- **Task prompt**:
Look through the entries for the string "tbase" and copy every line where it shows up.

Stored items:
-- ==== Sys2Proof/Machine/MapCache.lean ====
section
/-! DEFINITION. Maintenance of the Map Cache: range commands (R159 to R164), way locks (R165, R166), enabling and draining (R167
to R170), write-backs (R157) and way errors (R171, R172). A command visits its lines as ticks pass, the rest at the event that
completes it. -/

namespace Sys2Proof.Machine

/-! ## Refusals and ranges -/

/-- A maintenance command or a lock write is refused or stopped: ERR and ECODE, logged (R162, R163, R165, R494). -/
def State.mcRefuse (s : State) (ecode off : Nat) (value : Word) : State :=
  ((s.setFlag F.MC_MAINT_STAT_ERR true).setF F.MC_MAINT_STAT_ECODE ecode).regNotice 3 off value ecode

/-- Number of lines that hold at least one grain of a range (R159). -/
def rangeLines (first len : Nat) : Nat := if len = 0 then 0 else (first + len - 1) / 8 - first / 8 + 1

/-- A tag belongs to a line of the command's range (R159). -/
def MaintRun.holds (r : MaintRun) (tag : Nat) : Bool :=
  r.all || (tag / 2 ^ 40 == r.array && decide (0 < r.len) && decide (r.first / 8 ≤ tag % 2 ^ 40) &&
    decide (tag % 2 ^ 40 ≤ (r.first + r.len - 1) / 8))

/-- The command sweeps the cache (R159, R160): ALL, or a range of more lines than it has. -/
def MaintRun.sweep (r : MaintRun) : Bool := r.all || decide (262144 < rangeLines r.first r.len)

/-- Lines that the command visits: the places of the cache in a sweep, else the lines of its range. -/
def MaintRun.total (r : MaintRun) : Nat :=
  if 4 ≤ r.op then (if r.all then 0 else rangeLines r.first r.len) else if r.sweep then 262144 else rangeLines r.first r.len

/-- The valid lines that a command acts on among its next `n`. -/
def State.linesOf (s : State) (r : MaintRun) (n : Nat) : List Nat :=
  let at_ (e : Nat × CacheLine) : Nat := if r.sweep then e.1 else e.2.tag % 2 ^ 40 - r.first / 8
  (s.mc.lines.filter (fun e => e.2.valid && r.holds e.2.tag && decide (r.pos ≤ at_ e) && decide (at_ e < r.pos + n))).map (fun e => e.1)

/-- Replace the running command. -/
def State.setMaintRun (s : State) (r : Option MaintRun) : State := { s with mc := { s.mc with run := r } }

/-- The ways in lock or held after a change. -/
def wayCount (w : Nat) : Nat := popcount w 16

/-- The ECODE with which a command is refused, 0 for none (R162, R169). DESIGN CHOICE (log entry 73): of several refusals the one of the
order 1, 3, 2, 5, 7 is recorded; holds that the command's start would end count toward the limit of 8 ways; WAYS of CLEAN, INVAL and CLINV
is ignored. -/
def State.maintCheck (s : State) (v : Nat) : Nat :=
  let op := bits v 0 3
  let all := bit v 3
  let ways := bits v 16 16
  let a := s.f F.MC_MAINT_BASE_ARRAY
  let lines := rangeLines (s.f F.MC_MAINT_BASE_GRAIN) (s.f F.MC_MAINT_LEN_LEN)
  let fill := op == 4 || op == 5
  let stateOk := match op with
    | 1 => s.mcState != 2
    | 2 => s.mcState == 0
    | _ => s.mcState == 1
  let inUse := s.f F.MC_WAYLOCK_LOCK ||| s.f F.MC_WAYPRE_PRE ||| ways
  if s.flag F.MC_MAINT_STAT_BUSY then 1
  else if op = 0 ∨ 6 ≤ op ∨ bits v 4 12 ≠ 0 ∨ bits v 32 32 ≠ 0 ∨ (!all && !s.arrExists a) then 3
  else if !stateOk then 2
  else if fill && (ways == 0 || decide (16384 * wayCount ways < (if all then 262144 else lines))) then 5
  else if fill && ((ways &&& s.f F.MC_WAYDIS_DIS) != 0 || decide (8 < wayCount inUse)) then 7
  else 0

/-! ## Actions on lines (R159) -/

/-- A line leaves the cache. -/
def State.dropLine (s : State) (k : Nat) : State := s.setLine (k / 16) (k % 16) (lineReset 0)

/-- Fill one line of a PRELOAD or LOCK; the second component says that every way of WAYS is taken by the command (R159, R163). A line of
a locked way is never replaced (R166), nor is one of a way disabled meanwhile; such a way counts as taken (log entry 73). -/
def State.preloadLine (s : State) (r : MaintRun) (tag : Nat) : State × Bool :=
  let set := mcSet (tag % 2 ^ 40)
  let taken (w : Nat) : Bool :=
    s.wayDisabled w || ((s.line set w).valid && (r.holds (s.line set w).tag || s.wayLocked w))
  if (s.wayOf set tag).isSome then (s, false)
  else match (setBits r.ways 16).find? (fun w => !taken w) with
    | none => (s, true)
    | some w =>
      let s1 := s.cleanLine (set * 16 + w)
      (s1.fillLine set w tag false, false)

/-- Fill up to `n` further lines of a PRELOAD or LOCK, until one finds no way. -/
def State.preloadFrom (s : State) (r : MaintRun) : Nat → State × MaintRun × Bool
  | 0 => (s, r, false)
  | n + 1 =>
    match s.preloadLine r (r.array * 2 ^ 40 + r.first / 8 + r.pos) with
    | (s1, true) => (s1, r, true)
    | (s1, false) => s1.preloadFrom { r with pos := r.pos + 1 } n

/-- The ways of a completed PRELOAD are held, but for one disabled meanwhile; MC_WAYPRE marks ways held or locked (R164, R171). -/
def State.holdWays (s : State) (w : Nat) : State :=
  { s.setF F.MC_WAYPRE_PRE (s.f F.MC_WAYPRE_PRE ||| (w - (w &&& s.f F.MC_WAYDIS_DIS))) with mc := { s.mc with preSince := s.tbase } }

/-- Every hold ends without a lock: MC_WAYPRE keeps the locked ways (R164). -/
def State.dropHolds (s : State) : State := s.setF F.MC_WAYPRE_PRE (s.f F.MC_WAYPRE_PRE &&& s.f F.MC_WAYLOCK_LOCK)

/-- The ways of a completed LOCK are locked, but for one disabled meanwhile (R159, R164, R166). -/
def State.lockWays (s : State) (ways : Nat) : State :=
  let w := ways - (ways &&& s.f F.MC_WAYDIS_DIS)
  (s.setF F.MC_WAYLOCK_LOCK (s.f F.MC_WAYLOCK_LOCK ||| w)).setF F.MC_WAYPRE_PRE (s.f F.MC_WAYPRE_PRE ||| w)

/-- Visit up to `n` further lines of a command and act on each (R159, R161, R163); the last component says that the command stops. -/
def State.maintVisit (s : State) (r : MaintRun) (n : Nat) : State × MaintRun × Bool :=
  let m := min n (r.total - r.pos)
  let next : MaintRun := { r with pos := r.pos + m }
  match r.op with
  | 1 => ((s.linesOf r m).foldl (fun s k => s.cleanLine k) s, next, false)
  | 2 => ((s.linesOf r m).foldl (fun s k => s.dropLine k) s, next, false)
  | 3 => ((s.linesOf r m).foldl (fun s k =>
      let s1 := s.cleanLine k
      if s1.wayLocked (k % 16) then s1 else s1.dropLine k) s, next, false)
  | _ => s.preloadFrom r m

/-- MC_MAINT_POS and PERMILLE show how far a command has come (R161). A sweep shows the next line concerned that the cache holds; where
none is left MC_MAINT_POS stays. -/
def State.maintShow (s : State) (r : MaintRun) : State :=
  let pos := if r.sweep || decide (r.total = 0) then
      ((s.mc.lines.find? (fun e => e.2.valid && r.holds e.2.tag && decide (r.pos ≤ e.1))).map
        (fun e => e.2.tag % 2 ^ 40 * 8)).getD (s.f F.MC_MAINT_POS_GRAIN)
    else (r.first / 8 + r.pos) * 8
  (s.setF F.MC_MAINT_POS_GRAIN pos).setF F.MC_MAINT_STAT_PERMILLE (if r.total = 0 then 1000 else 1000 * r.pos / r.total)

/-- The command is over (R161): BUSY clears unless a drain follows. DESIGN CHOICE (log entry 73): MC_MAINT_POS and PERMILLE keep what they
showed last. -/
def State.maintOver (s : State) : State :=
  (s.setMaintRun none).setFlag F.MC_MAINT_STAT_BUSY (s.mcState == 2)

/-- A command has visited every line (R159, R164, R167), or, `stop`, found no way for one (R163). -/
def State.maintClose (s : State) (r : MaintRun) (stop : Bool) : State :=
  let s1 := s.maintShow r
  (if stop then s1.mcRefuse 4 R.MC_MAINT_CMD 0
    else match r.op with
      | 2 => if r.all then s1.setFlag F.MC_CTL_INVDONE true else s1
      | 4 => s1.holdWays r.ways
      | 5 => s1.lockWays r.ways
      | _ => s1).maintOver

/-- The command visits the lines left and ends (R161). -/
def State.maintEnd (s : State) (r : MaintRun) : State :=
  let v := s.maintVisit r (r.total - r.pos)
  v.1.maintClose v.2.1 v.2.2

/-- Lines that the engine visits in a tick. DESIGN CHOICE: a rate within the bounds of R160 (log entry 69). -/
def maintRate (op : Nat) : Nat := if op = 2 then 256 else if op ≤ 3 then 128 else 16

/-- The engine works in every mode but Flush and Halted, which stop it (R170 and the coincidences of its chapter). -/
def State.mcRuns (s : State) : Bool := s.mode.cur != .flush && s.mode.cur != .halted && s.hw.powered

/-- A tick of the range engine (R161). -/
def State.maintTick (s : State) : State :=
  match s.mc.run with
  | none => s
  | some r =>
    if !s.mcRuns then s
    else
      let v := s.maintVisit r (maintRate r.op)
      if v.2.2 then v.1.maintClose v.2.1 true else (v.1.maintShow v.2.1).setMaintRun (some v.2.1)

/-- A maintenance command is written (R159 to R164): refused, or started; holds end with the start of a command. DESIGN CHOICE (log entry
73): ECODE keeps its value when a command starts and when ERR is cleared. -/
def State.maintCommand (s : State) (v off : Nat) (value : Word) : State :=
  let e := s.maintCheck v
  if e ≠ 0 then s.mcRefuse e off value
  else
    let r : MaintRun := { op := bits v 0 3, all := bit v 3, array := s.f F.MC_MAINT_BASE_ARRAY, first := s.f F.MC_MAINT_BASE_GRAIN,
                          len := s.f F.MC_MAINT_LEN_LEN, ways := bits v 16 16, pos := 0 }
    let s1 := (s.setFlag F.MC_MAINT_STAT_BUSY true).setF F.MC_MAINT_STAT_OP r.op
    let s2 := (s1.maintShow r).dropHolds.setMaintRun (some r)
    if (!r.all && r.len == 0) || (r.op == 1 && s2.mcState == 0) then s2.maintEnd r else s2

/-- MC_MAINT_CMD written with an OP (R12, R35, R159). -/
def State.writeMaint (s : State) (size : Nat) (value : Word) : State :=
  s.command R.MC_MAINT_CMD size value false (fun v s => s.maintCommand v R.MC_MAINT_CMD value)

/-- The value written, with the row's OP. -/
def withOp (value : Word) (op : Nat) : Word := BitVec.ofNat 64 (putBits value.toNat 0 3 op)

/-- CLEAN (R159). -/
def execMcClean (size : Nat) (value : Word) (s : State) : Host.Outcome State Fault Refusal := .next (s.writeMaint size (withOp value 1))

/-- INVAL (R159, R167). -/
def execMcInval (size : Nat) (value : Word) (s : State) : Host.Outcome State Fault Refusal := .next (s.writeMaint size (withOp value 2))

/-- CLINV (R159). -/
def execMcClinv (size : Nat) (value : Word) (s : State) : Host.Outcome State Fault Refusal := .next (s.writeMaint size (withOp value 3))

/-- PRELOAD (R159, R162 to R164). -/
def execMcPreload (size : Nat) (value : Word) (s : State) : Host.Outcome State Fault Refusal :=
  .next (s.writeMaint size (withOp value 4))

/-- LOCK (R159, R162, R163, R166). -/
def execMcLock (size : Nat) (value : Word) (s : State) : Host.Outcome State Fault Refusal := .next (s.writeMaint size (withOp value 5))

/-- A running maintenance command finishes (R160, R161, R164). -/
def execMcMaintComplete (s : State) : Host.Outcome State Fault Refusal :=
  .next (match s.mc.run with
    | some r => if s.mcRuns then s.maintEnd r else s
    | none => s)

/-- The hold of preloaded ways ends 10 ms after the preload (R164). -/
def execPreloadHoldExpiry (s : State) : Host.Outcome State Fault Refusal :=
  .next (if 1000000 ≤ (s.tbase - s.mc.preSince).toNat then s.dropHolds else s)

/-! ## Way locks (R165, R166) -/

/-- MC_WAYLOCK takes a new value (R165, R166): bits cleared clear, bits set take effect where the way is preloaded. A value that names a
disabled way, or would leave more than 8 ways locked or held, changes nothing. -/
def State.writeWaylock (s : State) (new off : Nat) (value : Word) : State :=
  let old := s.f F.MC_WAYLOCK_LOCK
  let pre := s.f F.MC_WAYPRE_PRE
  let ok := new &&& (old ||| pre)
  let left := (pre - (pre &&& old)) ||| ok
  if (new &&& s.f F.MC_WAYDIS_DIS) ≠ 0 ∨ 8 < wayCount left then s.mcRefuse 7 off value
  else
    let s1 := (s.setF F.MC_WAYLOCK_LOCK ok).setF F.MC_WAYPRE_PRE left
    if ok = new then s1 else s1.mcRefuse 6 off value

/-- MC_WAYLOCK written (R165, R166). -/
def execMcWaylockWrite (size : Nat) (value : Word) (s : State) : Host.Outcome State Fault Refusal :=
  .next (s.gate R.MC_WAYLOCK size value (fun s => s.writeWaylock (bits (writtenValue R.MC_WAYLOCK size value) 0 16) R.MC_WAYLOCK value))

- **Response area**:
  { s.setF F.MC_WAYPRE_PRE (s.f F.MC_WAYPRE_PRE ||| (w - (w &&& s.f F.MC_WAYDIS_DIS))) with mc := { s.mc with preSince := s.tbase } }
  .next (if 1000000 ≤ (s.tbase - s.mc.preSince).toNat then s.dropHolds else s)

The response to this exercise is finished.